Data Visualization Exercises
Exploring exercises and challenges posted to Storytelling With Data
Storytelling With Data is an excellent resource for practicing your data visualization skills, explaining your thought process, and getting feedback. I regularly contribute to their community and participate in their design challenges. Here are some of the latest.
Challenge: Effectively using an area graph
Area graphs can be confusing, and it’s often better to stick with other types of information display (line charts, bars, etc.). In some cases though, the data is well suited for an area graph. Can you research and display data that is best shown as an area graph? Here is my submission. I chose to research and graph U.S. plastic recycling rates:
I’ve graphed the EPA data for recycled amounts of numbered plastics in the U.S. from 2013 - 2017. What is shown here represents about 6-8% of our total plastic usage annually. So, during the years shown, the U.S. used around 30 million tons of plastic, and recycled about 2.4 million tons of it. What actually gets recycled is a murky picture. Since the 1990s (when many people in the U.S. were told to stop sorting their recycling), most plastics have been shipped overseas for processing, mixed, in bulk, and primarily to China. Recycling processors in the U.S. are for the most part only able to process #1s and #2s, and only a few U.S. processors can handle additional resin #s.

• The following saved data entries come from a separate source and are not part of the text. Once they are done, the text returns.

-- ==== Sys2Proof/Machine/SMap.lean ====
section
/-! DEFINITION. Sparse data by number: a list of pairs in one canonical form (keys strictly rising, no entry equal to
what an unlisted key holds), so that equal contents are equal data. -/
namespace Sys2Proof.Machine

/-- A sparse map from numbers. -/
abbrev SMap (α : Type) := List (Nat × α)

/-- What the map holds at k; an unlisted key holds d. -/
def sget {α : Type} (d : α) : SMap α → Nat → α
  | [], _ => d
  | (k', v) :: m, k => if k = k' then v else sget d m k

/-- The map with k removed. -/
def serase {α : Type} : SMap α → Nat → SMap α
  | [], _ => []
  | (k', v') :: m, k => if k = k' then serase m k else (k', v') :: serase m k

/-- The map with k listed as v. -/
def sinsert {α : Type} : SMap α → Nat → α → SMap α
  | [], k, v => [(k, v)]
  | (k', v') :: m, k, v =>
    if k = k' then (k, v) :: m
    else if k < k' then (k, v) :: (k', v') :: m
    else (k', v') :: sinsert m k v

/-- Write v at k, keeping the canonical form: writing what an unlisted key holds removes the entry. -/
def sput {α : Type} [DecidableEq α] (d : α) (m : SMap α) (k : Nat) (v : α) : SMap α :=
  if v = d then serase m k else sinsert m k v

/-- Every key lies above lo and the keys rise strictly. -/
def srising {α : Type} : Nat → SMap α → Bool
  | _, [] => true
  | lo, (k, _) :: m => decide (lo ≤ k) && srising (k + 1) m

/-- The canonical form where unlisted key k holds d k. -/
def swf {α : Type} [DecidableEq α] (d : Nat → α) (m : SMap α) : Bool :=
  srising 0 m && m.all (fun e => decide (e.2 ≠ d e.1))

/-- Apply f to the value at k. -/
def smod {α : Type} [DecidableEq α] (d : α) (m : SMap α) (k : Nat) (f : α → α) : SMap α :=
  sput d m k (f (sget d m k))

end Sys2Proof.Machine
end

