/-- The machine of a part right after a power-on reset, with RESET_N released and POR_DONE still low (R104, R105). -/
def State.powerOn (chip : Chip) : State :=
  { pending := [], chip, regs := [], clk := {}, boot := {}, host := {}, pwr := {}, flt := {}, pln := {}, tel := {},
    cmd := Vector.replicate 2 {}, map := Vector.replicate 64 {}, plinth := { run := true }, tree := Vector.replicate 64 {}, slots := [], slotsBad := [], tim := {}, dp := {},
    outs := [], free := 0 }

/-- The machine right after reset. -/
def State.reset : State := State.powerOn Chip.reset

end Sys2Proof.Machine
end

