/-- The key's bytes, as both hash functions read them (R355, R363). -/
def htBytes (tid : Nat) (ws : List Word) : List Byte :=
  if tid = 0x10 then beBytes 8 (ef ws 1 27 0 * 2 ^ 36 + ent ws 2)
  else
    let prefix_ := if tid = 0x20 then beBytes 4 (ef ws 2 31 0)
      else (range' 2 4).flatMap (fun k => beBytes 4 (ef ws k 31 0))
    beBytes 2 (ef ws 1 27 12) ++ beBytes 1 (ef ws 1 7 0) ++ prefix_

/-- The key as a number. -/
def htKey (tid : Nat) (ws : List Word) : Nat := beNat (htBytes tid ws)

/-- The bucket of a key in hash table h (R355). -/
def State.htBucket (s : State) (tid h : Nat) (x : List Byte) : Nat :=
  let v := if h = 0 then crc32 (beBytes 4 (s.get F.FWD_HASH_SEED0_SEED) ++ x) else crc32c (beBytes 4 (s.get F.FWD_HASH_SEED1_SEED) ++ x)
  v % 2 ^ htBits tid

/-- The index of way 0 of a bucket. -/
def htIndex (tid h b : Nat) : Nat := h * (2 ^ htBits tid * 4) + b * 4

/-- The four ways of a key's bucket in hash table h. -/
def State.htWays (s : State) (tid h : Nat) (x : List Byte) : List Nat := range' (htIndex tid h (s.htBucket tid h x)) 4

/-- An entry holds the key and is good. -/
def State.htHolds (s : State) (tid : Nat) (key : Nat) (i : Nat) : Bool :=
  let ws := s.tabGet tid i
  entValid ws && !s.tabBad tid i && htKey (if tid = 0x11 then 0x10 else tid) ws = key

/-- Where a good entry with the key stands: its table (0x11 for the stash) and index (R360). -/
def State.htFind (s : State) (tid : Nat) (x : List Byte) : Option (Nat × Nat) :=
  let key := beNat x
  match (s.htWays tid 0 x ++ s.htWays tid 1 x).find? (s.htHolds tid key) with
  | some i => some (tid, i)
  | none =>
    if tid = 0x10 then (((range' 0 64).find? (s.htHolds 0x11 key)).map (fun i => (0x11, i))) else none

/-- The bad entries a search of the key meets (R361). -/
def State.htBadMet (s : State) (tid : Nat) (x : List Byte) : List (Nat × Nat) :=
  (((s.htWays tid 0 x ++ s.htWays tid 1 x).filter (s.tabBad tid)).map (fun i => (tid, i)))
    ++ (if tid = 0x10 then ((range' 0 64).filter (s.tabBad 0x11)).map (fun i => (0x11, i)) else [])

/-- Report every bad entry a search met (R362). -/
def State.htReport (s : State) (bad : List (Nat × Nat)) (who : Who) (st : Status) : State :=
  bad.foldl (fun s b => s.foundBad b.1 b.2 who st) s

/-- A way is free: no entry, and not a bad one. -/
def State.htFree (s : State) (tid i : Nat) : Bool := !entValid (s.tabGet tid i) && !s.tabBad tid i

/-- The lowest free way of a bucket. -/
def State.htFreeIn (s : State) (tid : Nat) (ways : List Nat) : Option Nat := ways.find? (s.htFree tid)

/-- The hash table and bucket that an index lies in, and the other candidate bucket of its occupant. -/
def State.htOther (s : State) (tid i : Nat) : List Nat :=
  let h := i / (2 ^ htBits tid * 4)
  s.htWays tid (1 - h) (htBytes tid (s.tabGet tid i))

/-- An occupant the search has discovered: its index, the discovered one whose slot it would take, and its depth. -/
structure Hop where
  i : Nat
  via : Option Nat
  depth : Nat

/-- The search of R356: the discovered occupants in order and the position of the next to examine. It answers the chain
of indices from the first occupant to the last, and the free way at its end. -/
def State.htSearch (s : State) (tid : Nat) : Nat → List Hop → Nat → Option (Nat × Nat)
  | 0, _, _ => none
  | n + 1, found, k =>
    match findIdx (fun _ => true) (found.drop k) k with
    | none => none
    | some (_, h) =>
      if 16 < h.depth then none
      else
        let ways := s.htOther tid h.i
        match s.htFreeIn tid ways with
        | some y => some (k, y)
        | none =>
          let new := if found.any (fun x => ways.contains x.i) then []
            else (ways.filter (fun i => !s.tabBad tid i)).map (fun i => ⟨i, some k, h.depth + 1⟩)
          State.htSearch s tid n (found ++ new) (k + 1)

/-- The moves of a chain that ends at discovered occupant k, the last first: each from a way to a way. -/
def htMoves (found : List Hop) : Nat → Nat → Nat → List (Nat × Nat)
  | 0, _, _ => []
  | n + 1, k, y =>
    match findIdx (fun _ => true) (found.drop k) k with
    | none => []
    | some (_, h) =>
      (h.i, y) ::
        (match h.via with
         | some k' => htMoves found n k' h.i
         | none => [])

/-- All occupants the search discovers up to position k, in order. -/
def State.htDiscover (s : State) (tid : Nat) : Nat → List Hop → Nat → List Hop
  | 0, found, _ => found
  | n + 1, found, k =>
    match findIdx (fun _ => true) (found.drop k) k with
    | none => found
    | some (_, h) =>
      let ways := s.htOther tid h.i
      let new := if found.any (fun x => ways.contains x.i) then []
        else (ways.filter (fun i => !s.tabBad tid i)).map (fun i => ⟨i, some k, h.depth + 1⟩)
      State.htDiscover s tid n (found ++ new) (k + 1)

/-- One relocation: the copy into y, then the way it left is emptied (R356, R357). -/
def State.htMove (tid : Nat) (s : State) (m : Nat × Nat) : State := (s.tabPut tid m.2 (s.tabGet tid m.1)).tabPut tid m.1 []

/-- The outcome of an insertion. -/
inductive Placed where
  /-- At a table (0x11 for the stash) and index, after relocations; true: the key was present. -/
  | at_ (s : State) (tid i moves : Nat) (present : Bool)
  | parity (s : State)
  | full (s : State)

/-- Insert an entry by key (R356, R358, R361, R363). `replace` gives the words an entry already present takes. -/
def State.htInsert (s : State) (tid : Nat) (ws : List Word) (replace : List Word → List Word) (who : Who) (st : Status) : Placed :=
  let x := htBytes tid ws
  match s.htFind tid x with
  | some (t, i) => .at_ (s.tabPut t i (replace (s.tabGet t i))) t i 0 true
  | none =>
    let bad := s.htBadMet tid x
    if bad ≠ [] then .parity (s.htReport bad who st)
    else
      let w0 := s.htWays tid 0 x
      let w1 := s.htWays tid 1 x
      match s.htFreeIn tid w0 with
      | some i => .at_ (s.tabPut tid i ws) tid i 0 false
      | none =>
        match s.htFreeIn tid w1 with
        | some i => .at_ (s.tabPut tid i ws) tid i 0 false
        | none =>
          let start : List Hop := (w0 ++ w1).map (fun i => ⟨i, none, 1⟩)
          let fuel := s.dp.tab.length + 8
          match s.htSearch tid fuel start 0 with
          | some (k, y) =>
            let moves := htMoves (s.htDiscover tid k start 0) 17 k y
            let s1 := moves.foldl (State.htMove tid) s
            match moves.getLast? with
            | some m => .at_ (s1.tabPut tid m.1 ws) tid m.1 moves.length false
            | none => .full s
          | none =>
            if tid = 0x10 then
              match s.htFreeIn 0x11 (range' 0 64) with
              | some i => .at_ (s.tabPut 0x11 i ws) 0x11 i 0 false
              | none => .full s
            else .full s

/-- After a removal from a hash table, stash entries move, in index order, to a free way of a candidate bucket (R358). -/
def State.rehome (s : State) : State :=
  (range' 0 64).foldl (fun s i =>
    if s.htFree 0x11 i || s.tabBad 0x11 i then s
    else
      let ws := s.tabGet 0x11 i
      let x := htBytes 0x10 ws
      match s.htFreeIn 0x10 (s.htWays 0x10 0 x ++ s.htWays 0x10 1 x) with
      | some y => (s.tabPut 0x10 y ws).tabPut 0x11 i []
      | none => s) s

/-- An exact-match entry is removed: its moves are tracked no longer, and stash entries may move in. -/
def State.emRemove (s : State) (tid i : Nat) : State :=
  let key := htKey 0x10 (s.tabGet tid i)
  let s1 := s.tabPut tid i []
  let s2 := { s1 with dp := { s1.dp with tracks := s1.dp.tracks.filter (fun t => t.1 ≠ key) } }
  if tid = 0x10 then s2.rehome else s2

/-- A location word (R194). -/
def locWord (tid t i moves : Nat) : Word :=
  if t = 0x11 then BitVec.ofNat 36 (moves * 2 ^ 24 + 2 * 2 ^ 20 + i)
  else
    let size := 2 ^ htBits tid * 4
    BitVec.ofNat 36 (moves * 2 ^ 24 + i / size * 2 ^ 20 + i % size)

/-- No location (R194). -/
def noLoc : Word := 0xFFFFFFFFF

What I had really wanted to find was data post-2017. Starting in January of 2018, China enacted National Sword. This policy bans foreign recyclables, and essentially reduces China’s appetite for U.S. plastic recyclables down to <1% of exports. Other countries have stepped in to purchase, but the market is volatile, and the amount being sent overseas has fallen. Hopefully the EPA will publish post-2017 data to shed more light on how this is affecting U.S. plastic recycling rates.
Exercise: Translate unfamiliar data into something accessible
Analyze the following graph and design a new one, making a recommendation on how the information should be displayed, and what might be the most important takeaway.
The following is my update to the sample Model Performance graph:
In this version I’m highlighting what is happening at the left of the graph-the diverging Model/Actual lines.
Recommendations:
Replace acronyms, abbreviations, and anything else that isn’t obvious, to avoid confusing the audience.
Match the title with the main point of the graph, so the viewer understands upfront what the graph is trying to communicate.
Simplify the elements to avoid any confusion-get rid of additional line colors or styles that might confuse the viewer.
Clearly identify the axes. This will allow the viewer to scan and make comparisons more quickly. The second Y axis adds a level of complexity, so it can help to color code it with the bright orange to visually separate it from the first Y axis.
Exercise: simplify table data
Visualize table data in a way that highlights key takeaways from the data.
My update to the event revenue table:
Recommendations:
Removing event color coding.
Adding a color to highlight top trends.
Using the title to explain the purpose of the table.